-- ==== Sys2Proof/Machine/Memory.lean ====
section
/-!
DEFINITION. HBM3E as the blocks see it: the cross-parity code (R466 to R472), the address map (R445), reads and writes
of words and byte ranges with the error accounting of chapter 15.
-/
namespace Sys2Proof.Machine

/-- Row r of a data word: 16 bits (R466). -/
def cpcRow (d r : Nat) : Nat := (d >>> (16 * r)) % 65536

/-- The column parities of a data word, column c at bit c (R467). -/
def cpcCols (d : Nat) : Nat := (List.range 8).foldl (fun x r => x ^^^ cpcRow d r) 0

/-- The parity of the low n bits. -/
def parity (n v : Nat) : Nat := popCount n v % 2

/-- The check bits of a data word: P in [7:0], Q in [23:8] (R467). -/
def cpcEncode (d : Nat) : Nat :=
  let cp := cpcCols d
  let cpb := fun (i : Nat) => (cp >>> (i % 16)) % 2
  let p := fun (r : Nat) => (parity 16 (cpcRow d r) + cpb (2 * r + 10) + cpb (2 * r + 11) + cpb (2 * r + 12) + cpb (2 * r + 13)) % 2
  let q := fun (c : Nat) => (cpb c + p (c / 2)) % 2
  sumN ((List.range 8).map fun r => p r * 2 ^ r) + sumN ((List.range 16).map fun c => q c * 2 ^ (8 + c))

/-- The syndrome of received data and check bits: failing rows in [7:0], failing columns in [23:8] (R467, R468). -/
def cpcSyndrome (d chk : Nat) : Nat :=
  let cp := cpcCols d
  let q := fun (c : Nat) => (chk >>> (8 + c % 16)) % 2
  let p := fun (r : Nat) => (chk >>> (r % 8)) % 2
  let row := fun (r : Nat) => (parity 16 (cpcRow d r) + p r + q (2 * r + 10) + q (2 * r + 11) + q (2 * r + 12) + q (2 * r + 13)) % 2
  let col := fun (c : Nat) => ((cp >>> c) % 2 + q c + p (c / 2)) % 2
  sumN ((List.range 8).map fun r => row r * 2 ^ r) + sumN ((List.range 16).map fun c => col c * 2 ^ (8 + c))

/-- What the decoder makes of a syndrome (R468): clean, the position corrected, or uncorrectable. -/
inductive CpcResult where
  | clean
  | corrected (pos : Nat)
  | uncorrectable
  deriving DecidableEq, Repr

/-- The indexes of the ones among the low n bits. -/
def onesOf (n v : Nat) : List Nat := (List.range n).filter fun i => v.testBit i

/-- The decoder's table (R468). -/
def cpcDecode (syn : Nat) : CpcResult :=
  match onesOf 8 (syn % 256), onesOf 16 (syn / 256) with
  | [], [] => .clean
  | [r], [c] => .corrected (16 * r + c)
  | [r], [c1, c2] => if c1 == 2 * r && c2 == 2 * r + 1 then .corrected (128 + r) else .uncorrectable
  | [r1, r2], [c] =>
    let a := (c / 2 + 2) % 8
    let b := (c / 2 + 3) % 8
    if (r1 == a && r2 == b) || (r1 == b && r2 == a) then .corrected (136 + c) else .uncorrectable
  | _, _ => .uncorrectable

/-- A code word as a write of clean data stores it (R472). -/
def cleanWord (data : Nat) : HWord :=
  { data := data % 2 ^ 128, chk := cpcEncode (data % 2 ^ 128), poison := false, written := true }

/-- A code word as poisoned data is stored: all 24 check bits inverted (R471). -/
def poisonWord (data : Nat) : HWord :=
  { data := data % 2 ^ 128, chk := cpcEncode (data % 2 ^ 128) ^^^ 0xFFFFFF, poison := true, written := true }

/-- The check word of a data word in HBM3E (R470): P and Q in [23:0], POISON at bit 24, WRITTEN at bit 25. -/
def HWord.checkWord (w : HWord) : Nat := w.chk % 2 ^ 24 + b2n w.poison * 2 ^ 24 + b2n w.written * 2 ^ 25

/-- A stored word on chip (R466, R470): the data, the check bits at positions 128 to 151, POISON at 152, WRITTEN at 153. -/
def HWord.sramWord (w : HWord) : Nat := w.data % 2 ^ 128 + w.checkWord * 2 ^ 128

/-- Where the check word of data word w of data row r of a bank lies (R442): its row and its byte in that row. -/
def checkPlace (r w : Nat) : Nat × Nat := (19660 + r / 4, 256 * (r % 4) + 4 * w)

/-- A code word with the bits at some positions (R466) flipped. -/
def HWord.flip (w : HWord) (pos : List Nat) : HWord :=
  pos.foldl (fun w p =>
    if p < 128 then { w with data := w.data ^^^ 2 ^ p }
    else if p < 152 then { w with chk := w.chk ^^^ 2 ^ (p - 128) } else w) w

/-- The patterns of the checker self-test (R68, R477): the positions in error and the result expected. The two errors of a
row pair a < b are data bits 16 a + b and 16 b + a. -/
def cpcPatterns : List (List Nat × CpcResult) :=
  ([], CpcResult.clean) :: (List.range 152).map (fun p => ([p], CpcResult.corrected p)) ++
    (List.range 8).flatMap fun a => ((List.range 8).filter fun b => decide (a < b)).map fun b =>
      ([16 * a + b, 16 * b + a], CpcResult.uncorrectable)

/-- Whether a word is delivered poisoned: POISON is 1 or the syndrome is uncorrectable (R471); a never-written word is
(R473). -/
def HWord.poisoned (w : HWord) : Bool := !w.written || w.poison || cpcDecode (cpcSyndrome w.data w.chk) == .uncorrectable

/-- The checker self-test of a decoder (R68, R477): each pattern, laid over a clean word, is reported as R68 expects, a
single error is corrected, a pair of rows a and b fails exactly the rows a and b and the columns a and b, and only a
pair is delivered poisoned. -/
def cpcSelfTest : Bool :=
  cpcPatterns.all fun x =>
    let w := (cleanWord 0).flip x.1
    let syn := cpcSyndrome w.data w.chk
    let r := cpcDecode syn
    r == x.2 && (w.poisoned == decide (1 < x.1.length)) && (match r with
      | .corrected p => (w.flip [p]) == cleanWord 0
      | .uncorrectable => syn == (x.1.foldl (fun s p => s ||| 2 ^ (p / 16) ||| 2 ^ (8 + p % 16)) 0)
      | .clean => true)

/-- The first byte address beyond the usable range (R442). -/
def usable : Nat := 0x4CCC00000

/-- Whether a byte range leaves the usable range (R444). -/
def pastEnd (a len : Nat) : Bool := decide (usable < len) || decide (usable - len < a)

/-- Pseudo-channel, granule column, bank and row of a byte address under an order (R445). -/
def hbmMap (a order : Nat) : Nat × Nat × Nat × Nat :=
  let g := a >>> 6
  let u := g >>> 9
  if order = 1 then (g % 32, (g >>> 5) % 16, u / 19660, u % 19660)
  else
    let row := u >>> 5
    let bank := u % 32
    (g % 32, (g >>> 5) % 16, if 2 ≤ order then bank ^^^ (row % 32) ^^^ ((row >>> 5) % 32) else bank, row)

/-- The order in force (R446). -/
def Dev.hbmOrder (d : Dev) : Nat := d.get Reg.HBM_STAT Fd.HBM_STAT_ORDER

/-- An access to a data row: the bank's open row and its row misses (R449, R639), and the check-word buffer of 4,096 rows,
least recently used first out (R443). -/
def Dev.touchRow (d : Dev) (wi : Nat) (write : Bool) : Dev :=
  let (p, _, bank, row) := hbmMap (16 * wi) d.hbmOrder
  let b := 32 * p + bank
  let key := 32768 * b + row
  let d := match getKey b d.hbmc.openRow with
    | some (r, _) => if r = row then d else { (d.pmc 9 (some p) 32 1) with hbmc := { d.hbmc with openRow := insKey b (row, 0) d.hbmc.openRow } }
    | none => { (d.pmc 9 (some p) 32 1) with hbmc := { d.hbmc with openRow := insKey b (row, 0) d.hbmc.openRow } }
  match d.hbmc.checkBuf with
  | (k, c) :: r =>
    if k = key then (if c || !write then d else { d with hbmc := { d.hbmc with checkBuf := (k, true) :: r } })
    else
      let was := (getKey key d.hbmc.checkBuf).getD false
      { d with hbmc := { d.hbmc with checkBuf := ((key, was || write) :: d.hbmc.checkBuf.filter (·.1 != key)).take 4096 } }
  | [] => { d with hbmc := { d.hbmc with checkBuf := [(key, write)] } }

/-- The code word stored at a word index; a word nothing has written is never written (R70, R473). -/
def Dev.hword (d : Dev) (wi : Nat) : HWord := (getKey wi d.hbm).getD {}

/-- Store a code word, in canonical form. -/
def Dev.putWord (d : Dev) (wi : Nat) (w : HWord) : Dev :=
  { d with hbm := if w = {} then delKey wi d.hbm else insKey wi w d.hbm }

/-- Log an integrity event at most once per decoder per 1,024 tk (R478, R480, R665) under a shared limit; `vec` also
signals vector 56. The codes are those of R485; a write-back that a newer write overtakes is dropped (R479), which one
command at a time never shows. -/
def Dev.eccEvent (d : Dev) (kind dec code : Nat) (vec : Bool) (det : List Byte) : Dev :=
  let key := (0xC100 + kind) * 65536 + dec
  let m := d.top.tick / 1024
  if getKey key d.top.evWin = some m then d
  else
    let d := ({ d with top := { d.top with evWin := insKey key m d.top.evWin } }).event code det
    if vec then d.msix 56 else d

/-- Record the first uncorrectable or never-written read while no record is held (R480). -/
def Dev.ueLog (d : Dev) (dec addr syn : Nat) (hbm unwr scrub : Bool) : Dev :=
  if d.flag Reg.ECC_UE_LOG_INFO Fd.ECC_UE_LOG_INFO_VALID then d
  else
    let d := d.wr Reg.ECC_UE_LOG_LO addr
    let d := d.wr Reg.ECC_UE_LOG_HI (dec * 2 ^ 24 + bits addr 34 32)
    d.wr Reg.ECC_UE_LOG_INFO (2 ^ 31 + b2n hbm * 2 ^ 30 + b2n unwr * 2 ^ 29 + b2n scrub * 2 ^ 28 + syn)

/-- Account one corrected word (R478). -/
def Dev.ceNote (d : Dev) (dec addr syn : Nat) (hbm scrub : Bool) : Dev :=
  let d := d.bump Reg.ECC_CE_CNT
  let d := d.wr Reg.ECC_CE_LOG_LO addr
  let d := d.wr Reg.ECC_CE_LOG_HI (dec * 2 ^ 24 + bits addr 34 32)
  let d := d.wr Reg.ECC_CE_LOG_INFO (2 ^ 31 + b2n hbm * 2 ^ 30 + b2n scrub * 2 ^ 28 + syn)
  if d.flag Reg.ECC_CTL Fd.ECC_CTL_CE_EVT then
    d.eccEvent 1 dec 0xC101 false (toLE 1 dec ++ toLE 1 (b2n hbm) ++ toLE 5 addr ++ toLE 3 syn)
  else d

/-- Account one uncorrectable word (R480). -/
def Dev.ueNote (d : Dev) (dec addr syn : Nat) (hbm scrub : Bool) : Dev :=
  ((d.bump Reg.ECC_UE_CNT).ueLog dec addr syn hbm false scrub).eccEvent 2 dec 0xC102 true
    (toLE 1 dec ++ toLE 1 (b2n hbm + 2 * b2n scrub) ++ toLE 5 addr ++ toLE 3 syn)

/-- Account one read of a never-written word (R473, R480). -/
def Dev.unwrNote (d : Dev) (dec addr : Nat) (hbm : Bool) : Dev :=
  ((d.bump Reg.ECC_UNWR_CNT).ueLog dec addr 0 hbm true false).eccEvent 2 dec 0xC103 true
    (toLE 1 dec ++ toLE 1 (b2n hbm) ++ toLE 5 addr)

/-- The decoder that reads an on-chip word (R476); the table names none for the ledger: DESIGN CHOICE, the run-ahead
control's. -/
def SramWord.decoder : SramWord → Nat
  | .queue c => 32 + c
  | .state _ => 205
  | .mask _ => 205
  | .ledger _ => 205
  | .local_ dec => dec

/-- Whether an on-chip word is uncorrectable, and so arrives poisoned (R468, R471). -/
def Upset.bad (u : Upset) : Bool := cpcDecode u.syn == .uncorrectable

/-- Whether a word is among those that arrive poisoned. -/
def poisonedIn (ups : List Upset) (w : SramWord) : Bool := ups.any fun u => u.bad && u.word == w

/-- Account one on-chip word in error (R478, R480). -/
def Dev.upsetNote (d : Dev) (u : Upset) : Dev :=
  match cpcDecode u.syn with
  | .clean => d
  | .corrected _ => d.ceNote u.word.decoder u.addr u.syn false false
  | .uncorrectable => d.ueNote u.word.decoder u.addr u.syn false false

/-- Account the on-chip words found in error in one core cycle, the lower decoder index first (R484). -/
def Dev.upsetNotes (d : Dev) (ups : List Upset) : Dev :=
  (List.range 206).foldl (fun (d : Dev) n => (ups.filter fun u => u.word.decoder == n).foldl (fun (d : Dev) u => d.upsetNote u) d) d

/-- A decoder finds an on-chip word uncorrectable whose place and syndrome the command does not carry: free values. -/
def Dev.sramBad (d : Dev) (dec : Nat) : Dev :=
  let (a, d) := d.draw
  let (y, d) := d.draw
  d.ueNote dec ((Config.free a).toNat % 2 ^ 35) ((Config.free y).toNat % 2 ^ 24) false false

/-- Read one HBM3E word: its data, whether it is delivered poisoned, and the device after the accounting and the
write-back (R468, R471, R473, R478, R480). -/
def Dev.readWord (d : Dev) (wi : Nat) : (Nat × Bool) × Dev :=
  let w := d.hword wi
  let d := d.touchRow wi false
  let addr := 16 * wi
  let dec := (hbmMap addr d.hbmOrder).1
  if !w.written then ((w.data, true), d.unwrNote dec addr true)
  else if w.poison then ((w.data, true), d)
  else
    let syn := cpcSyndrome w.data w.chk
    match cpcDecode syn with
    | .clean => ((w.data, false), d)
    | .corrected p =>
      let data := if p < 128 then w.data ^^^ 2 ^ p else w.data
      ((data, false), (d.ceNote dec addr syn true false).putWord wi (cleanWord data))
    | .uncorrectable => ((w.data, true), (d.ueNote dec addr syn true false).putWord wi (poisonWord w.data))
= = =
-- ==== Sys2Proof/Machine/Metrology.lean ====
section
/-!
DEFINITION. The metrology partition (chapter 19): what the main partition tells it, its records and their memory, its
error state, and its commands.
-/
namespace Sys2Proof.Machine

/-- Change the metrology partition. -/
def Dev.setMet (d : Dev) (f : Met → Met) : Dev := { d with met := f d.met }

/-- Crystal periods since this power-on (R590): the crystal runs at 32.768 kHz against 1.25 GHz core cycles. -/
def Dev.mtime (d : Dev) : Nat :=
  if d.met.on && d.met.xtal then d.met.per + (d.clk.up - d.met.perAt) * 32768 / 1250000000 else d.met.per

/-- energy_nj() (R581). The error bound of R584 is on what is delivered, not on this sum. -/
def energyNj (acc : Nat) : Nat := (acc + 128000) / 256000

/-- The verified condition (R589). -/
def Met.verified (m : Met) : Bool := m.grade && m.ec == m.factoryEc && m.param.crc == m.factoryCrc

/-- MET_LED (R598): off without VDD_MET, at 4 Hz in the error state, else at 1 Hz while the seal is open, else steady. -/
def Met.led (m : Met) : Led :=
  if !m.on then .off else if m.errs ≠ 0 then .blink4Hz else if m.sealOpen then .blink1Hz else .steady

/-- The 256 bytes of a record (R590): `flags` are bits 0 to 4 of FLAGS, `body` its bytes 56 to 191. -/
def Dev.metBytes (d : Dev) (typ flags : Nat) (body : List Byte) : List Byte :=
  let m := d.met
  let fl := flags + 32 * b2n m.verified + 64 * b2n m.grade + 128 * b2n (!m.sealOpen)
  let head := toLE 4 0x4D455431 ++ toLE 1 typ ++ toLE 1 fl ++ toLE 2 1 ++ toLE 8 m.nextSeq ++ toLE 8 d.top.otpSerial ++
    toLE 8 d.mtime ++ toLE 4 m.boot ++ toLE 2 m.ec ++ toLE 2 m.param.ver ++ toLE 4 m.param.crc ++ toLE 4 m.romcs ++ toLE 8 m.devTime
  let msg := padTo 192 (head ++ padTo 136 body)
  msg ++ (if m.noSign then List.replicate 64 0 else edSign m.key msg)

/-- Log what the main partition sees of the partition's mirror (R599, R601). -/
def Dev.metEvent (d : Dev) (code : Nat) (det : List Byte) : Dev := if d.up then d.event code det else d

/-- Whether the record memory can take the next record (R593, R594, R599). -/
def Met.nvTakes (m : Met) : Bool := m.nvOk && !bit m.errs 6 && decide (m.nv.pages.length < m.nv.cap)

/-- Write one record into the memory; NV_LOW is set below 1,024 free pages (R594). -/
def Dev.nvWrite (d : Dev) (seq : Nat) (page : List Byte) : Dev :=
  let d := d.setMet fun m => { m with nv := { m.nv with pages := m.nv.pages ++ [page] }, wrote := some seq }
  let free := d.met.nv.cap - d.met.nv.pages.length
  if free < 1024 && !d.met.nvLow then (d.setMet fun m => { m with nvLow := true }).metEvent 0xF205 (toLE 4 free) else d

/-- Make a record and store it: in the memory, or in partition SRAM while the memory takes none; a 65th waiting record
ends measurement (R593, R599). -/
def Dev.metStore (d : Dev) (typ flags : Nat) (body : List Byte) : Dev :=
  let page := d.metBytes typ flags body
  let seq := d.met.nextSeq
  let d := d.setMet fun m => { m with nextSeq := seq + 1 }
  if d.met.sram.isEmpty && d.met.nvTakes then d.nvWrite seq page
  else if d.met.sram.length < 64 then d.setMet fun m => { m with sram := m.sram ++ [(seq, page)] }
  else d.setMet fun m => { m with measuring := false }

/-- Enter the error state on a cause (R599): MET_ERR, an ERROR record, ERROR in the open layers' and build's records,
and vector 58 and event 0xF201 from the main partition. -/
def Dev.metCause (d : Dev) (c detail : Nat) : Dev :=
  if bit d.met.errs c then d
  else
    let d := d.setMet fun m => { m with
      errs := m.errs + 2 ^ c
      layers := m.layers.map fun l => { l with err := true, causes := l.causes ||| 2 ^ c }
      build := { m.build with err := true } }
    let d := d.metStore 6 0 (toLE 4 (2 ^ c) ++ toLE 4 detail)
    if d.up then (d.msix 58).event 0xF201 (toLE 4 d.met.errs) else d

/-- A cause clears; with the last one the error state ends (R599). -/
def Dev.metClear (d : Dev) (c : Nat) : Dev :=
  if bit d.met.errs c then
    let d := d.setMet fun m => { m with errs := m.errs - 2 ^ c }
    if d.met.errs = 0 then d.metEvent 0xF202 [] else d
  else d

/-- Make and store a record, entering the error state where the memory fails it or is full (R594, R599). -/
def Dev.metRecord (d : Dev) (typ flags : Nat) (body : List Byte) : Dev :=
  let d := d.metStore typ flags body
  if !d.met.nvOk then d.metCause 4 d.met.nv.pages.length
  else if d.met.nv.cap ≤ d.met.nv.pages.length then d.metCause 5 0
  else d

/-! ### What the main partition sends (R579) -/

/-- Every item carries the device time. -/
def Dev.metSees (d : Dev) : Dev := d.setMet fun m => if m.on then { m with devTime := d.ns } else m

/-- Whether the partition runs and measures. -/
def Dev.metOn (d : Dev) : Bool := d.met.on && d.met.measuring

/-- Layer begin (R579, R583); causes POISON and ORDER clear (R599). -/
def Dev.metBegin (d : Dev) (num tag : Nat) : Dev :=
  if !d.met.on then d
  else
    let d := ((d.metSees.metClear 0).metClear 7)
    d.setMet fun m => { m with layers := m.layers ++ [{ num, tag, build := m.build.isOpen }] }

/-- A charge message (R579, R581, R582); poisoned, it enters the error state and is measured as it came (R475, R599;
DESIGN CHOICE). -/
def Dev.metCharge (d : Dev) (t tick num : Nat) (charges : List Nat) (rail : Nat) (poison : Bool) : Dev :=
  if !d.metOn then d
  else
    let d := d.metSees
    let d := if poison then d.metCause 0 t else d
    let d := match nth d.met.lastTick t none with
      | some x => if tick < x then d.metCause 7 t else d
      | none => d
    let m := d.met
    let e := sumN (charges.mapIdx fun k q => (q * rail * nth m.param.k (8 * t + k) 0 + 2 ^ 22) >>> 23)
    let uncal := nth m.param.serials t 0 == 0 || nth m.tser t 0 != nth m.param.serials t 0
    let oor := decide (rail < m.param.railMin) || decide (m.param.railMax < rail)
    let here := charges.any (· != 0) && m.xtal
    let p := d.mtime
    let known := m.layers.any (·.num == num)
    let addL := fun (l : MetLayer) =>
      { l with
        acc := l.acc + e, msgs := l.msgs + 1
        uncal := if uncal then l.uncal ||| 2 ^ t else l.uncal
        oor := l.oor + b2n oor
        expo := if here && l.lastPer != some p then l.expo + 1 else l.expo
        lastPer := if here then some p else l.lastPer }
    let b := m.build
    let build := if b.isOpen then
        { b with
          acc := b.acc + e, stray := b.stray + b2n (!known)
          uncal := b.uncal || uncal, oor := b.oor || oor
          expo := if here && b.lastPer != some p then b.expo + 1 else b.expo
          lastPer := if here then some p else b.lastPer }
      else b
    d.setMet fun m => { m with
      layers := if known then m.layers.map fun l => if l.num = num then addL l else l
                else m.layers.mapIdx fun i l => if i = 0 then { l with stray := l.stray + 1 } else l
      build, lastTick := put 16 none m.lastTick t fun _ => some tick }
= = =
Task brief = Where the listing above has a line with "let known := m.layers.any (·.num == num)", start there, and output every line exactly through the line with "expo := if here && b.lastPer", which is also included.

Task output =
    let known := m.layers.any (·.num == num)
    let addL := fun (l : MetLayer) =>
      { l with
        acc := l.acc + e, msgs := l.msgs + 1
        uncal := if uncal then l.uncal ||| 2 ^ t else l.uncal
        oor := l.oor + b2n oor
        expo := if here && l.lastPer != some p then l.expo + 1 else l.expo
        lastPer := if here then some p else l.lastPer }
    let b := m.build
    let build := if b.isOpen then
        { b with
          acc := b.acc + e, stray := b.stray + b2n (!known)
          uncal := b.uncal || uncal, oor := b.oor || oor
          expo := if here && b.lastPer != some p then b.expo + 1 else b.expo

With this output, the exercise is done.